The epic bull/bear fight over Herbalife (NYSE:HLF) between Carl Icahn (age 77) and Bill Ackman (age 46) has become a Wall Street spectacle of financial titans clashing over the perceived futures of a multi-level-marketing company. Both men are obviously well informed on it. Each one appears to firmly believe in his own thesis on the company.
Bill Ackman is short and has stated that he believes the company is a "pyramid scheme" and expects the stock to go to zero. Carl Icahn has since taken an aggressive long position in that is equivalent to about 13% of the company. On January 25 2013, the two veteran investors clashed on live TV in an ego charged whirlwind of school yard style name calling.
The stock has experienced significant volatility over the last few weeks as the battle has raged. After the bell on Tuesday Q4 earnings showed a beat over expectations, but this did little to move the stock. The big mover is quite clearly the opinions and positions of Icahn and Ackman.
The battle between Icahn and Ackman over centers on the legitimacy of the multi-level-marketing business model that is Herbalife. It appears that the difference in conceptual framework between the two players may stem from a case of generational bias in reference to multi-level-marketing business models.
The modern version of multi-level-marketing came on the scene in 1945, it was called the California Vitamin Company (later named Nutrilite). In 1959 an MLM that most of us are familiar with was founded -- American Way Association or Amway. Amway was built by distributing the first multivitamin products made in the U.S., by Nutrilite.
As most of us know Amway boomed and became a multi-billion dollar company. The MLM model was wildly successful and has since been copied by countless groups, organizations and companies.
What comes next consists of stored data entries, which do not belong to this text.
/-! ## Depth stages -/

/-- The sample at `0x1002` is `C0 FF`, 65472 (program P1's bytes). -/
theorem test_depthFetch : got (fun t => t.px.s) (exec .depthFetch running) = some 65472#16 := by decide
/-- V-F1. -/
theorem test_depthFetch_misaligned : reads .status (exec .depthFetch (runningOn { frame with depthAddr := 0x1001#32 })) =
    some 0x511#32 := by decide
/-- V-B3. -/
theorem test_linearise : got (fun t => t.px.d) (exec .linearise (withPx { Pixel.clear with s := 65472#16 })) =
    some 0x4282F1AA#32 := by decide +kernel
/-- V-B1, and V-B3 with its signed zero. -/
theorem test_backproject : got (fun t => [t.px.x, t.px.y, t.px.z]) (exec .backproject
      { withPx { Pixel.clear with d := 0x4183126F#32 } with run := ⟨frame, 0#32, 3#32, 0#32⟩ }) =
    some [0x41449BA6#32, 0x4103126F#32, 0x4183126F#32] := by decide +kernel
theorem test_backproject_signedZero : got (fun t => [t.px.x, t.px.y, t.px.z]) (exec .backproject
      { withPx { Pixel.clear with d := 0x4282F1AA#32 } with run := ⟨frame, 1#32, 1#32, 0#32⟩ }) =
    some [0xC182F1AA#32, 0x80000000#32, 0x4282F1AA#32] := by decide +kernel

/-! ## Colour stages -/

/-- V-Y26. -/
theorem test_colorDefault : got (fun t => [t.px.r, t.px.g, t.px.b]) (exec .colorDefault running) =
    some [255#8, 255#8, 255#8] := by decide
/-- The luma byte at `0x2000 + 1`. -/
theorem test_lumaFetch : got (fun t => t.px.y8) (exec .lumaFetch running) = some 100#8 := by decide
/-- The chroma pair of the frame is at `0x2000 + 2 * 2`. -/
theorem test_chromaFetch : got (fun t => [t.px.u, t.px.v]) (exec .chromaFetch running) = some [100#8, 160#8] := by decide
/-- V-A4, V-A6 and V-A7. -/
theorem test_chroma_addresses :
    uAddr { frame with colorStride := 8#32, height := 4#32 } 3 5 = 0x202C ∧
    vAddr { frame with colorStride := 5#32, height := 4#32 } 2 0 = 0x2019 ∧
    uAddr { frame with colorStride := 4#32, height := 3#32 } 2 0 = 0x2010 := by decide
/-- V-Y3. -/
theorem test_yuv2rgb_low : got (fun t => [t.px.r, t.px.g, t.px.b]) (exec .yuv2rgb running) =
    some [0#8, 135#8, 0#8] := by decide
/-- V-Y22. -/
theorem test_yuv2rgb : got (fun t => [t.px.r, t.px.g, t.px.b]) (exec .yuv2rgb
      (withPx { Pixel.clear with y8 := 100#8, u := 200#8, v := 50#8 })) = some [0#8, 133#8, 243#8] := by decide
/-- V-Y21. -/
theorem test_packRgba : got (fun t => t.px.w) (exec .packRgba
      (withPx { Pixel.clear with r := 149#8, g := 83#8, b := 41#8 })) = some 0xFF295395#32 := by decide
Some of these outfits have been have been nothing but scams -- a quick Google search will yield hundreds of MLM horror stories.
In 1979 the Federal Trade Commission investigated Amway as to whether the company was a pyramid scheme. The FTC ruled that Amway was not a pyramid scheme. However, the FTC found that Amway was "guilty of price-fixing and making exaggerated income claims".
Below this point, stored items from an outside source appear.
-- ==== Sys2Proof/Laws/Draw.lean ====
section
/-!
SUPPORT. What drawing does to the framebuffer and the collision (46_display.md R171-R173): each part of a sprite toggles a set of
pixels, parts that touch different pixels compose, and a whole sprite of at most 32 rows touches no pixel twice.
-/
namespace Sys2Proof.Machine

@[simp] theorem FrameBuffer.blank_pixel (x y : Nat) : FrameBuffer.pixel FrameBuffer.blank x y = false := by
  simp [FrameBuffer.pixel, FrameBuffer.blank]

@[simp] theorem State.setFb_pixel (s : State) (g : FrameBuffer) (x y : Nat) :
    (s.setFb g).pixel x y = FrameBuffer.pixel g x y := rfl

/-- Coordinates are reduced modulo 64 and 32 (R173). -/
theorem FrameBuffer.pixel_mod (fb : FrameBuffer) (x y : Nat) :
    FrameBuffer.pixel fb (x % 64) (y % 32) = FrameBuffer.pixel fb x y := by
  simp [FrameBuffer.pixel]

/-- A flip changes the pixel its reduced coordinates name and no other. -/
theorem FrameBuffer.flip_pixel (fb : FrameBuffer) (x y px py : Nat) :
    FrameBuffer.pixel (FrameBuffer.flip fb x y) px py =
      if px % 64 = x % 64 ∧ py % 32 = y % 32 then !FrameBuffer.pixel fb px py else FrameBuffer.pixel fb px py := by
  have h64 : x % 64 < 64 := Nat.mod_lt _ (by decide)
  by_cases hy : py % 32 = y % 32
  · by_cases hx : px % 64 = x % 64
    · simp [FrameBuffer.pixel, FrameBuffer.flip, hx, hy, h64]
    · have hx' : ¬ x % 64 = px % 64 := fun e => hx e.symm
      simp [FrameBuffer.pixel, FrameBuffer.flip, hx, hy, BitVec.getLsbD_twoPow, h64, hx']
  · have hy' : ¬ y % 32 = py % 32 := fun e => hy e.symm
    simp [FrameBuffer.pixel, FrameBuffer.flip, hy, hy']

/-- From canvas `a` to canvas `b`, exactly the pixels of `P` have changed, and the collision has been set exactly if one of
them was on. -/
structure Toggles (P : Nat → Nat → Prop) (a b : Canvas) : Prop where
  inside : ∀ px py, P px py → FrameBuffer.pixel b.1 px py = !FrameBuffer.pixel a.1 px py
  outside : ∀ px py, ¬ P px py → FrameBuffer.pixel b.1 px py = FrameBuffer.pixel a.1 px py
  collision : b.2 = true ↔ a.2 = true ∨ ∃ px py, P px py ∧ FrameBuffer.pixel a.1 px py = true

theorem Toggles.none (a : Canvas) : Toggles (fun _ _ => False) a a :=
  ⟨fun _ _ h => h.elim, fun _ _ _ => rfl, by simp⟩

theorem Toggles.congr {P Q : Nat → Nat → Prop} {a b : Canvas} (h : Toggles P a b) (e : ∀ px py, P px py ↔ Q px py) :
    Toggles Q a b := by
  have : P = Q := funext fun px => funext fun py => propext (e px py)
  exact this ▸ h

/-- Two drawings that touch no common pixel. -/
theorem Toggles.trans {P Q : Nat → Nat → Prop} {a b c : Canvas} (h : Toggles P a b) (k : Toggles Q b c)
    (disjoint : ∀ px py, P px py → ¬ Q px py) : Toggles (fun px py => P px py ∨ Q px py) a c := by
  refine ⟨fun px py hpq => ?_, fun px py hn => ?_, ?_⟩
  · by_cases hp : P px py
    · rw [k.outside px py (disjoint px py hp), h.inside px py hp]
    · rw [k.inside px py (hpq.resolve_left hp), h.outside px py hp]
  · rw [k.outside px py (fun q => hn (.inr q)), h.outside px py (fun p => hn (.inl p))]
  · rw [k.collision, h.collision]
    have before : ∀ px py, Q px py → FrameBuffer.pixel b.1 px py = FrameBuffer.pixel a.1 px py :=
      fun px py q => h.outside px py (fun p => disjoint px py p q)
    constructor
    · rintro ((ha | ⟨px, py, hp, ho⟩) | ⟨px, py, hq, ho⟩)
      · exact .inl ha
      · exact .inr ⟨px, py, .inl hp, ho⟩
      · exact .inr ⟨px, py, .inr hq, before px py hq ▸ ho⟩
    · rintro (ha | ⟨px, py, hp | hq, ho⟩)
      · exact .inl (.inl ha)
      · exact .inl (.inr ⟨px, py, hp, ho⟩)
      · exact .inr ⟨px, py, hq, (before px py hq).trans ho⟩

/-- Column c of a sprite row. -/
theorem drawPixel_toggles (x0 y0 row : Byte) (r c : Nat) (a : Canvas) :
    Toggles (fun px py => row.getLsbD (7 - c) = true ∧ px % 64 = (x0.toNat + c) % 64 ∧ py % 32 = (y0.toNat + r) % 32)
      a (drawPixel x0 y0 row r c a) := by
  by_cases hb : row.getLsbD (7 - c) = true
  · simp only [drawPixel, hb, if_true]
    refine ⟨fun px py h => ?_, fun px py h => ?_, ?_⟩
    · rw [FrameBuffer.flip_pixel, if_pos h.2]
    · rw [FrameBuffer.flip_pixel, if_neg (by simpa using h)]
    · rw [Bool.or_eq_true]
      refine or_congr_right ⟨fun h => ⟨_, _, ⟨trivial, rfl, rfl⟩, h⟩, ?_⟩
      rintro ⟨px, py, ⟨-, hx, hy⟩, h⟩
      rwa [← FrameBuffer.pixel_mod, ← hx, ← hy, FrameBuffer.pixel_mod]
  · simpa [drawPixel, hb] using Toggles.none a

/-- The first k columns of a sprite row, k at most the display's width. -/
theorem drawColumns_toggles (x0 y0 row : Byte) (r k : Nat) (hk : k ≤ 64) (a : Canvas) :
    Toggles (fun px py => ∃ c, c < k ∧ row.getLsbD (7 - c) = true ∧ px % 64 = (x0.toNat + c) % 64 ∧
      py % 32 = (y0.toNat + r) % 32) a (drawColumns x0 y0 row r k a) := by
  induction k with
  | zero => exact (Toggles.none a).congr (by simp)
  | succ k ih =>
    refine ((ih (by omega)).trans (drawPixel_toggles x0 y0 row r k _) ?_).congr ?_
    · rintro px py ⟨c, hc, -, hx, -⟩ ⟨-, hx', -⟩
      omega
    · intro px py
      constructor
      · rintro (⟨c, hc, h⟩ | h)
        · exact ⟨c, by omega, h⟩
        · exact ⟨k, by omega, h⟩
      · rintro ⟨c, hc, h⟩
        by_cases he : c = k
        · exact .inr (he ▸ h)
        · exact .inl ⟨c, by omega, h⟩

/-- The first n rows of the sprite at I, n at most the display's height. -/
theorem State.drawRows_toggles (s : State) (x0 y0 : Byte) (n : Nat) (hn : n ≤ 32) (a : Canvas) :
    Toggles (fun px py => ∃ r c, r < n ∧ c < 8 ∧ (s.read (s.addrAt r)).getLsbD (7 - c) = true ∧
      px % 64 = (x0.toNat + c) % 64 ∧ py % 32 = (y0.toNat + r) % 32) a (s.drawRows x0 y0 n a) := by
  induction n with
  | zero => exact (Toggles.none a).congr (by simp)
  | succ n ih =>
    refine ((ih (by omega)).trans (drawColumns_toggles x0 y0 (s.read (s.addrAt n)) n 8 (by omega) _) ?_).congr ?_
    · rintro px py ⟨r, c, hr, -, -, -, hy⟩ ⟨c', -, -, -, hy'⟩
      omega
    · intro px py
      constructor
      · rintro (⟨r, c, hr, h⟩ | ⟨c, h⟩)
        · exact ⟨r, c, by omega, h⟩
        · exact ⟨n, c, by omega, h⟩
      · rintro ⟨r, c, hr, h⟩
        by_cases he : r = n
        · exact .inr ⟨c, he ▸ h⟩
        · exact .inl ⟨r, c, by omega, h⟩

end Sys2Proof.Machine
end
While there is no doubt of the acuity of either Icahn or Ackman, it is possible that their perceptions of the MLM business model are very different. It would appear that Bill Ackman's view of the MLM model is much darker, in general, than Carl Icahn's.
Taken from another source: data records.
/-- A word that selects an instruction's row is the word of an instruction of that row, whose operands are its own fields. -/
theorem isWordOf_of_selects {i : Instr} {w : Word} (h : i.row.selects w = true) : ∃ j, IsWordOf w j ∧ j.row = i.row := by
  cases i with
  | cls => exact ⟨.cls, ⟨rfl, word_of_selects_FFFF h⟩, rfl⟩
  | ret => exact ⟨.ret, ⟨rfl, word_of_selects_FFFF h⟩, rfl⟩
  | jp => exact ⟨.jp (opNNN w), ⟨rfl, word_of_selects_nnn h rfl⟩, rfl⟩
  | call => exact ⟨.call (opNNN w), ⟨rfl, word_of_selects_nnn h rfl⟩, rfl⟩
  | seImm => exact ⟨.seImm (opX w) (opKK w), ⟨rfl, word_of_selects_xkk h rfl⟩, rfl⟩
  | sneImm => exact ⟨.sneImm (opX w) (opKK w), ⟨rfl, word_of_selects_xkk h rfl⟩, rfl⟩
  | seReg => exact ⟨.seReg (opX w) (opY w), ⟨rfl, word_of_selects_xy h rfl⟩, rfl⟩
  | ldImm => exact ⟨.ldImm (opX w) (opKK w), ⟨rfl, word_of_selects_xkk h rfl⟩, rfl⟩
  | addImm => exact ⟨.addImm (opX w) (opKK w), ⟨rfl, word_of_selects_xkk h rfl⟩, rfl⟩
  | ldReg => exact ⟨.ldReg (opX w) (opY w), ⟨rfl, word_of_selects_xy h rfl⟩, rfl⟩
  | orReg => exact ⟨.orReg (opX w) (opY w), ⟨rfl, word_of_selects_xy h rfl⟩, rfl⟩
  | andReg => exact ⟨.andReg (opX w) (opY w), ⟨rfl, word_of_selects_xy h rfl⟩, rfl⟩
  | xorReg => exact ⟨.xorReg (opX w) (opY w), ⟨rfl, word_of_selects_xy h rfl⟩, rfl⟩
  | addReg => exact ⟨.addReg (opX w) (opY w), ⟨rfl, word_of_selects_xy h rfl⟩, rfl⟩
  | subReg => exact ⟨.subReg (opX w) (opY w), ⟨rfl, word_of_selects_xy h rfl⟩, rfl⟩
  | shr => exact ⟨.shr (opX w) (opY w), ⟨rfl, word_of_selects_xy h rfl⟩, rfl⟩
  | subnReg => exact ⟨.subnReg (opX w) (opY w), ⟨rfl, word_of_selects_xy h rfl⟩, rfl⟩
  | shl => exact ⟨.shl (opX w) (opY w), ⟨rfl, word_of_selects_xy h rfl⟩, rfl⟩
  | sneReg => exact ⟨.sneReg (opX w) (opY w), ⟨rfl, word_of_selects_xy h rfl⟩, rfl⟩
  | ldI => exact ⟨.ldI (opNNN w), ⟨rfl, word_of_selects_nnn h rfl⟩, rfl⟩
  | jpV0 => exact ⟨.jpV0 (opNNN w), ⟨rfl, word_of_selects_nnn h rfl⟩, rfl⟩
  | rnd => exact ⟨.rnd (opX w) (opKK w), ⟨rfl, word_of_selects_xkk h rfl⟩, rfl⟩
  | drw => exact ⟨.drw (opX w) (opY w) (opN w).toNat, isWordOf_drw (group_of_selects h rfl), rfl⟩
  | skp => exact ⟨.skp (opX w), ⟨rfl, word_of_selects_xs h rfl⟩, rfl⟩
  | sknp => exact ⟨.sknp (opX w), ⟨rfl, word_of_selects_xs h rfl⟩, rfl⟩
  | ldVxDt => exact ⟨.ldVxDt (opX w), ⟨rfl, word_of_selects_xs h rfl⟩, rfl⟩
  | ldVxK => exact ⟨.ldVxK (opX w), ⟨rfl, word_of_selects_xs h rfl⟩, rfl⟩
  | ldDtVx => exact ⟨.ldDtVx (opX w), ⟨rfl, word_of_selects_xs h rfl⟩, rfl⟩
  | ldStVx => exact ⟨.ldStVx (opX w), ⟨rfl, word_of_selects_xs h rfl⟩, rfl⟩
  | addI => exact ⟨.addI (opX w), ⟨rfl, word_of_selects_xs h rfl⟩, rfl⟩
  | ldF => exact ⟨.ldF (opX w), ⟨rfl, word_of_selects_xs h rfl⟩, rfl⟩
  | ldB => exact ⟨.ldB (opX w), ⟨rfl, word_of_selects_xs h rfl⟩, rfl⟩
  | storeRegs => exact ⟨.storeRegs (opX w), ⟨rfl, word_of_selects_xs h rfl⟩, rfl⟩
  | loadRegs => exact ⟨.loadRegs (opX w), ⟨rfl, word_of_selects_xs h rfl⟩, rfl⟩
From my point of view (which may be tainted by my generational bias), the general popularity of the MLM model is waning. A very damaging factor to the MLM model is the ability of any person to order almost anything on the Internet. You no longer need to contact your MLM-connected neighbor to get a good deal. For these reasons, I would side with Ackman in saying that the MLM model is not strong in the long-run. That is not to say that stock may not go higher.
Given the personal animosities between Icahn and Ackman it is quite likely that Icahn's long position will outlast Ackman's shorts, especially if there is upward price momentum in the stock. Should Ackman be forced to cover his shorts at a loss, I would expect Icahn to take profits on his position a relatively short time later. This is the point where I would look to take a short position in it.
All said, this stock is unlikely to trade with much reference to its fundamentals (and much more on egos) as long as this battle rages. Far-from-equilibrium, situations like this can present opportunites for large gains in a short time if played correctly.
Disclosure: I have no positions in any stocks mentioned, and no plans to initiate any positions within the next 72 hours. I wrote this article myself, and it expresses my own opinions. I am not receiving compensation for it (other than from Seeking Alpha). I have no business relationship with any company whose stock is mentioned in this article.